Due to the absence of both Madrid and Atlético from the 1909 Copa del Rey, Athletic Bilbao sought out reinforcements from players based in the capital, mainly those from their subsidiary Atlético such as Antonio Vega de Seoane, but also three from Madrid FC – Julián Ruete, Luis Saura del Pan, and Didisheim – specifically for the 1909 cup, in which the Bilbao side was knocked out in the first round by Club Ciclista of San Sebastián.

==Later life==
His cousin Jean-Louis died suddenly of sepsis, at the age of 53, after undergoing surgery on his leg due to an accident suffered while practicing skiing. The two were vital in the family watch business, which André continued after the death of his relative through the company Vulcain et Studio, SA.

In 1924, Didisheim founded a new watch brand for the Vulcain company, and ten years later, in 1934, Vulcain became the chronograph of Real Madrid who, in that same year, became champion of the Copa del Rey against Valencia CF. During that season, Madrid's coach Paco Bru used his Vulcain to calculate the times in the training sessions. Ditisheim died on 30 July 1975, at the age of 85.

==Discovering his identity==
In his brief time at Madrid, Didisheim's surname was written in all the chronicles of the time as "Didixein", resulting in him being the last footballer in the history of Real Madrid to be identified; this was achieved in October 2022 thanks to the research work of the journalist Lartaun de Azumendi, member of CIHEFE. According to Azumendi, he had first read the reference to "Didixein" when he was a child and "it had not stopped attracting my attention". He did most of his research work during the COVID-19 pandemic since the confinement allowed him to dedicate more free time to the task, which started with an extensive investigation of the Spanish sports press from the time in search of every time the name appeared, and although he eventually managed to identify his face in a Real Madrid photograph published on 1 February 1909 in the Madrid newspaper Gran Vida, Azumendi reached a dead end beyond the records found.

The possibility occurred to Azumendi that the name of the player was spelled incorrectly, and he converted the "x" into "sh" (Didixein into Didishein), a surname with clear Hebrew roots, especially if the final letter was changed to "m". After a promising lead for a J. Didisheim was ruled out due to photographs (Note: Azumendi found an advertisement in El Imparcial of Madrid on 17 November 1907, stating "Young Swiss man, wishing to learn Spanish, already knowing French and German.
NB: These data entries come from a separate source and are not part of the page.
-- ==== Sys2Proof/Machine/AsmFile.lean ====
section
/-! DEFINITION. The assembler over a whole source (R83, R84, R353): sections, labels, directives, pattern, shape,
reducer and arena records, entries and tasks, and the passes that settle every address. -/
namespace Sys2Proof.Asm
open Sys2Proof.Machine

/-! ## What a source gives -/

/-- The settings of an `.entry` or `.task` block (R84). -/
structure Block where
  name : Name
  isTask : Bool
  /-- Address of the first word after the opening directive. -/
  addr : DWord
  width : Option Nat := none
  vregs : Option Nat := none
  gangs : Nat := 1
  /-- Tile granules of 2 KiB. -/
  tiles : Nat := 0
  mode : Option Nat := none
  scatter : Bool := false
  args : Nat := 0
  /-- Reducer and arena descriptors, each 32 bytes as a number (R357, R363), and the count of sequences. -/
  reds : List Nat := []
  arenas : List Nat := []
  seqs : Nat := 0
  deriving DecidableEq, Repr

/-- A pattern being assembled (R333, R337). -/
structure PatBlock where
  name : Name
  /-- The 512 header bits but for the offsets and NWORDS. -/
  head : Nat := 0
  /-- FWDOFF, BASEOFF, INVOFF. -/
  offs : List (Option Nat) := [none, none, none]
  /-- The words, last first. -/
  words : List Nat := []
  deriving DecidableEq, Repr

/-- The state of a pass. -/
structure Pass where
  strict : Bool
  syms : Syms
  textBase : DWord
  dataBase : DWord
  legal : UnitWords → Option Word
  inText : Bool := true
  /-- The bytes of the sections, last first, and their lengths. -/
  text : List Byte := []
  textN : Nat := 0
  data : List Byte := []
  dataN : Nat := 0
  /-- Symbols defined so far, last first, and the names of entries and tasks. -/
  defs : Syms := []
  names : List Name := []
  blocks : List Block := []
  /-- Open blocks, innermost first, as places in blocks. -/
  stack : List Nat := []
  pat : Option PatBlock := none
  sawDir : Bool := false
  /-- Explicit hints before the next line's word. -/
  hints : List Nat := []
  /-- A BRM written without targets: its explicit hints, itself, its address, its explicit HTGT words and how many are
  still to come. -/
  brm : Option (List Nat × Made × DWord × List Nat × Nat) := none

/-- The address that the next output of the current section gets. -/
def Pass.here (p : Pass) : DWord :=
  if p.inText then p.textBase + BitVec.ofNat 64 p.textN else p.dataBase + BitVec.ofNat 64 p.dataN

def Pass.env (p : Pass) : Env := { strict := p.strict, syms := p.syms, here := p.here, legal := p.legal }

/-- Output to a section. -/
def Pass.outTo (p : Pass) (inText : Bool) (bs : List Byte) : Pass :=
  if inText then { p with text := bs.reverse ++ p.text, textN := p.textN + bs.length }
  else { p with data := bs.reverse ++ p.data, dataN := p.dataN + bs.length }
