/-- R184, R187, R205, R215: while the caches have room, a core reads its own store back, and every byte that it did
not store to as before. A store into the L1, of whose sector no other agent's store is still dirty, leaves memory,
the quad units and the L2 as they are; a store performed at the home slice with no copy in the core's caches changes
exactly the bytes stored; and a store at any place changes no byte of memory outside the stored sector. How the
copies lie in L1, quad unit and L2 is log 21. -/
def Obligations.StoreFrame : Prop :=
  ∀ (s : State) (core pa : Nat) (bs : List Byte), Safety.MemOk s → CachesOk s → Roomy s → pa % 16 + bs.length ≤ 16 → bs ≠ [] →
    ((∀ x, findSector s.l1 core (pa / 16) = some x → x.by_ = s.actor ∨ x.dirty = 0) →
      let t := s.placeWr core 0 pa bs
      t.mem = s.mem ∧ t.quads = s.quads ∧ t.l2 = s.l2 ∧ ∀ a, (t.placeRd core 0 a 1).1.1 =
        if pa ≤ a ∧ a < pa + bs.length then [bs.getD (a - pa) 0] else (s.placeRd core 0 a 1).1.1) ∧
    ((∀ n, s.snap = some n → n.cut = false) →
      (findSector s.l1 core (pa / 16) = none → findSector s.quads (quadOf core) (pa / 16) = none →
        findSector s.l2 (dieOf core) (pa / 16) = none → ∀ a,
        Memory.read (s.placeWr core 3 pa bs).mem a =
          if pa ≤ a ∧ a < pa + bs.length then bs.getD (a - pa) 0 else Memory.read s.mem a) ∧
      (∀ place a, a / 16 ≠ pa / 16 → Memory.read (s.placeWr core place pa bs).mem a = Memory.read s.mem a))
/-! ## Atomics, fences, waits and the lattice -/

namespace Sys2Proof.Claims

/-- The address of an atomic or a lattice word in fibre i, with a displacement (R225). -/
def eaOf (g : Gang) (a : BitVec 6) (p : BitVec 7) (dis : DWord) (i : Nat) : DWord :=
  g.s2 (2 * p.toNat) + ((g.fibre i).v a.toNat).setWidth 64 + dis

/-- The place of an atomic by its scope (R215): 0 the L1 for a TEAM on one core, 1 the quad unit for a spread TEAM, 2 the
die's L2 for DIE, 3 the home slice for DEV and SYS, and for every RED of a deterministic launch. -/
def atomPlace (s : State) (g : Gang) (red : Bool) (sc : Nat) : Nat :=
  if red && g.det then 3 else match sc with | 0 => if s.spread g then 1 else 0 | 1 => 2 | _ => 3

/-- One fibre's atomic that passes its checks (R234): the old value m is read at the place, the new value written there,
and for ATOM the fibre takes m. -/
def atomOne (c : Cur) (g : Gang) (red : Bool) (sc place n : Nat) (ea : Nat → DWord)
    (new : Fibre → DWord → DWord × Flags) (res : Fibre → DWord → Fibre) (s : State) (i : Nat) :
    Option (Fibre × Flags) × State :=
  match atomCheck s (agentOf s c g) (ea i) n (sc == 3) with
  | (.error _, s) => (none, s)
  | (.ok t, s) =>
    match s.locRd g.core place t n with
    | ((_, some _), s) => (none, s)
    | ((m, none), s) =>
      let r := new (g.fibre i) m
      (some (if red then g.fibre i else res (g.fibre i) m, r.2), s.locWr g.core place t n r.1)

/-- The cache actions around an atomic: those of SYS for a SYS atomic (R215), and those of ORDER and SCOPE. -/
def atomLv (has : Bool) (s : State) (c : Cur) (g : Gang) (sc : Nat) : Nat :=
  max (if sc = 3 then 2 else 0) (if has then scopeLevel (hmodScope c sc) (s.spread g) else 0)

/-- An atomic word completes: every executing fibre's atomic, in ascending FIX, after the release that an earlier fence
makes of them (R208). -/
def atomDone (i : Instr) (s : State) (c : Cur) (g : Gang) (red : Bool) (n : Nat) (a : BitVec 6) (p : BitVec 7)
    (k : BitVec 3) (new : Fibre → DWord → DWord × Flags) (res : Fibre → DWord → Fibre) : Prop :=
  ∀ t, eachMem c g (atomOne c g red k.toNat (atomPlace s g red k.toNat) n (eaOf g a p (disp c)) new res)
      (actHg c g) ((s.payOwed c.gid).releaseLv g.core (atomLv (hasRel c) s c g k.toNat)) = some t →
    exec i s = .next (advance c (t.acquireLv g.core (atomLv (hasAcq c) s c g k.toNat)))

/-- A form of ATOM or RED with a single D operand. -/
abbrev AmWord := BitVec 6 → BitVec 6 → BitVec 7 → BitVec 3 → Instr

end Sys2Proof.Claims

/-- R215, R225, R233 to R235: each ATOM and RED with a scope applies, fibre by fibre in ascending FIX, the operation
of its row of the table; ATOM returns the old value. In a deterministic launch an ATOM, and a RED of the rows marked
for it, raises DET over the whole batch. The cache actions around a SYS atomic are log 22, and those of an owed
release log 85. -/
def Obligations.Atomics : Prop :=
  ∀ (s : State) (c : Cur) (g : Gang) (a : BitVec 6) (p : BitVec 7) (k : BitVec 3), Issuing s c g →
    let run := sClean g [(2 * p.toNat, 2)] = true ∧ ∀ i ∈ actHg c g, readable (g.fibre i) a.toNat 1 = true
    let det := fun i : Instr => exec i s = .next (traps s c g 0x08 0 c.main.toNat)
    (∀ d : BitVec 6, ∀ e ∈ ([
        (false, .atomIadd, .redIadd, fun m v => (m + v, 0)),
        (false, .atomIminS, .redIminS, fun m v => (if m.toInt ≤ v.toInt then m else v, 0)),
        (false, .atomIminN, .redIminN, fun m v => (if m.toNat ≤ v.toNat then m else v, 0)),
        (false, .atomImaxS, .redImaxS, fun m v => (if m.toInt ≤ v.toInt then v else m, 0)),
        (false, .atomImaxN, .redImaxN, fun m v => (if m.toNat ≤ v.toNat then v else m, 0)),
        (false, .atomAnd, .redAnd, fun m v => (m &&& v, 0)), (false, .atomOr, .redOr, fun m v => (m ||| v, 0)),
        (false, .atomXor, .redXor, fun m v => (m ^^^ v, 0)), (true, .atomExch, .redExch, fun _ v => (v, 0)),
        (true, .atomFadd, .redFadd, fun m v => fadd32 m v), (true, .atomFmin, .redFmin, fun m v => (fmin32 m v, 0)),
        (true, .atomFmax, .redFmax, fun m v => (fmax32 m v, 0))] : List (Bool × AmWord × AmWord × (Word → Word → Word × Flags))),
      let new := fun (f : Fibre) (m : DWord) =>
        let r := e.2.2.2 (m.setWidth 32) (f.v d.toNat)
        (r.1.setWidth 64, r.2)
      let res := fun (f : Fibre) (m : DWord) => f.setV d.toNat (m.setWidth 32)
      (run → (∀ i ∈ actHg c g, readable (g.fibre i) d.toNat 1 = true) →
        (g.det = false → atomDone (e.2.1 d a p k) s c g false 4 a p k new res) ∧
        ((g.det && e.1) = false → atomDone (e.2.2.1 d a p k) s c g true 4 a p k new res)) ∧
      (g.det = true → det (e.2.1 d a p k) ∧ (e.1 = true → det (e.2.2.1 d a p k)))) ∧
    (∀ d : BitVec 5,
      let cas := fun (f : Fibre) (m : DWord) =>
        (if m = (f.v (2 * d.toNat)).setWidth 64 then (f.v (2 * d.toNat + 1)).setWidth 64 else m, (0 : Flags))
      let add := fun (f : Fibre) (m : DWord) => (m + f.v2 (2 * d.toNat), (0 : Flags))
      let res1 := fun (f : Fibre) (m : DWord) => f.setV (2 * d.toNat) (m.setWidth 32)
      let res2 := fun (f : Fibre) (m : DWord) => f.setV2 (2 * d.toNat) m
      (run → (∀ i ∈ actHg c g, readable (g.fibre i) (2 * d.toNat) 2 = true) →
        (g.det = false → atomDone (.atomCas d a p k) s c g false 4 a p k cas res1 ∧
          atomDone (.redCas d a p k) s c g true 4 a p k cas res1 ∧
          atomDone (.atomIadd64 d a p k) s c g false 8 a p k add res2) ∧
        atomDone (.redIadd64 d a p k) s c g true 8 a p k add res2) ∧
      (g.det = true → det (.atomCas d a p k) ∧ det (.redCas d a p k) ∧ det (.atomIadd64 d a p k))) ∧
    (∀ d : BitVec 4,
      let cas := fun (f : Fibre) (m : DWord) =>
        (if m = f.v2 (4 * d.toNat) then f.v2 (4 * d.toNat + 2) else m, (0 : Flags))
      let res := fun (f : Fibre) (m : DWord) => f.setV2 (4 * d.toNat) m
      (run → (∀ i ∈ actHg c g, readable (g.fibre i) (4 * d.toNat) 4 = true) → g.det = false →
        atomDone (.atomCas64 d a p k) s c g false 8 a p k cas res ∧
        atomDone (.redCas64 d a p k) s c g true 8 a p k cas res) ∧
      (g.det = true → det (.atomCas64 d a p k) ∧ det (.redCas64 d a p k)))

/-- R236, R237: an ATOM or RED with SC = 4 of a gang that is no root gang, or whose turn on the sequence is taken, raises
ORD_NOT_ROOT; a batch that lacks live fibres gathers (WK 0), and one whose turn has not come waits with WK 10. In its
turn every application is performed and the turn is taken. An operation of one address folds the operands of its fibres
in ascending FIX: each fibre receives what memory held plus the operands before its own, and memory receives the sum. That the batch gathers
before the root and turn checks, and that TINFO holds bit 8 alone, is the model's choice (log 49). -/
def Obligations.OrderedSequences : Prop :=
  (∀ (s : State) (c : Cur) (g : Gang) (l : Launch) (fn : BitVec 4) (d a : BitVec 6) (p : BitVec 7) (q : BitVec 6),
    Issuing s c g → c.hseq = some q → g.openTurn = none → s.launch? g.lkey = some l →
    let turn := g.teamId.toNat * l.r.gangs + g.gangId.toNat
    ∀ e ∈ ([(false, .atomOrd), (true, .redOrd)] : List (Bool × (BitVec 4 → BitVec 6 → BitVec 6 → BitVec 7 → Instr))),
      (g.live &&& c.memb ≠ g.live → exec (e.2 fn d a p) s =
        .next ((s.modGang c.gid fun h => h.waitBatch c.memb 0 [7] c.next).settle c.gid)) ∧
      (g.live &&& c.memb = g.live →
        (g.ped.root = false → exec (e.2 fn d a p) s = .next (traps s c g 0x17 0 0)) ∧
        (g.ped.root = true → bit g.turns q.toNat = true → exec (e.2 fn d a p) s = .next (traps s c g 0x17 0 256)) ∧
        (g.ped.root = true → bit g.turns q.toNat = false → l.cursors.getD q.toNat 0 ≠ turn →
          exec (e.2 fn d a p) s =
            .next ((s.modGang c.gid fun h => h.waitBatch c.memb 10 [q.setWidth 64] c.next).settle c.gid)) ∧
        (g.ped.root = true → bit g.turns q.toNat = false → l.cursors.getD q.toNat 0 = turn →
          sClean g [(2 * p.toNat, 2)] = true → ∀ t,
          ordTurn c e.1 fn.toNat d.toNat a p 65 (actHg c g) (stBefore s c g 2) = ([], t) →
          exec (e.2 fn d a p) s = .next (advance c ((acqAfter (stBefore s c g 2) c g 2 t).takeTurn g q.toNat))))) ∧
  (∀ (s : State) (core : Nat) (x : OrdItem) (xs : List OrdItem),
    let m := loWord (s.locRd core 3 x.t 4).1.1
    let before := fun i : Nat => (((x :: xs).take i).map fun y => loWord y.v).sum
    (ordAddr core 0 (x :: xs) s).1.1 = (List.range (xs.length + 1)).map (fun i =>
        (((x :: xs).getD i x).fix, (m + before i).setWidth 64)) ∧
      (ordAddr core 0 (x :: xs) s).2 = (s.locRd core 3 x.t 4).2.locWr core 3 x.t 4 ((m + before (xs.length + 1)).setWidth 64))

namespace Sys2Proof.Claims

/-- The condition of a WAITA on the value of its location (R240). -/
def condHolds (cnd : Nat) (wide : Bool) (m w : DWord) : Bool :=
  let sg := fun y : DWord => if wide then y.toInt else (y.setWidth 32).toInt
  match cnd with
  | 0 => m == w | 1 => m != w | 2 => decide (sg m < sg w) | 3 => decide (sg m ≤ sg w)
  | 4 => decide (sg m > sg w) | 5 => decide (sg m ≥ sg w) | 6 => decide (m.toNat < w.toNat)
  | 7 => decide (m.toNat ≤ w.toNat) | 8 => decide (m.toNat > w.toNat) | 9 => decide (m.toNat ≥ w.toNat)
  | 10 => m &&& w != 0 | _ => m &&& w == 0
J. Didisheim". This led him to Jean Didisheim, born in Bern in 1891 into a family of watchmakers who moved to Neuchâtel, but the progress was halted when they found a photograph of the young Jean, which did not fit with the ones he had of the Madrid player.) Azumendi kept looking and found out that between 1907 and 1909 two Didisheims were residing in Madrid, Jean-Louis and André, but football did not appear as an important element in either biography and despite trying to contact heirs, that path did not advance. It was only a photograph of André as a young man that clarified he was the same person in the old images of Madrid; furthermore, in his obituary in L'Impartial on 31 July 1975, the deceased was remembered as a great athlete who at the beginning of the century was in Spain and played for a Spanish team.

==Legacy==
In spring 2023, Vulcain, in collaboration with CronotempVs Collectors, launched a limited edition Cricket watch called "André Didixein", which was created as a tribute to André Didisheim, the grandson of the brand's founder, who was a director of the company for 50 years.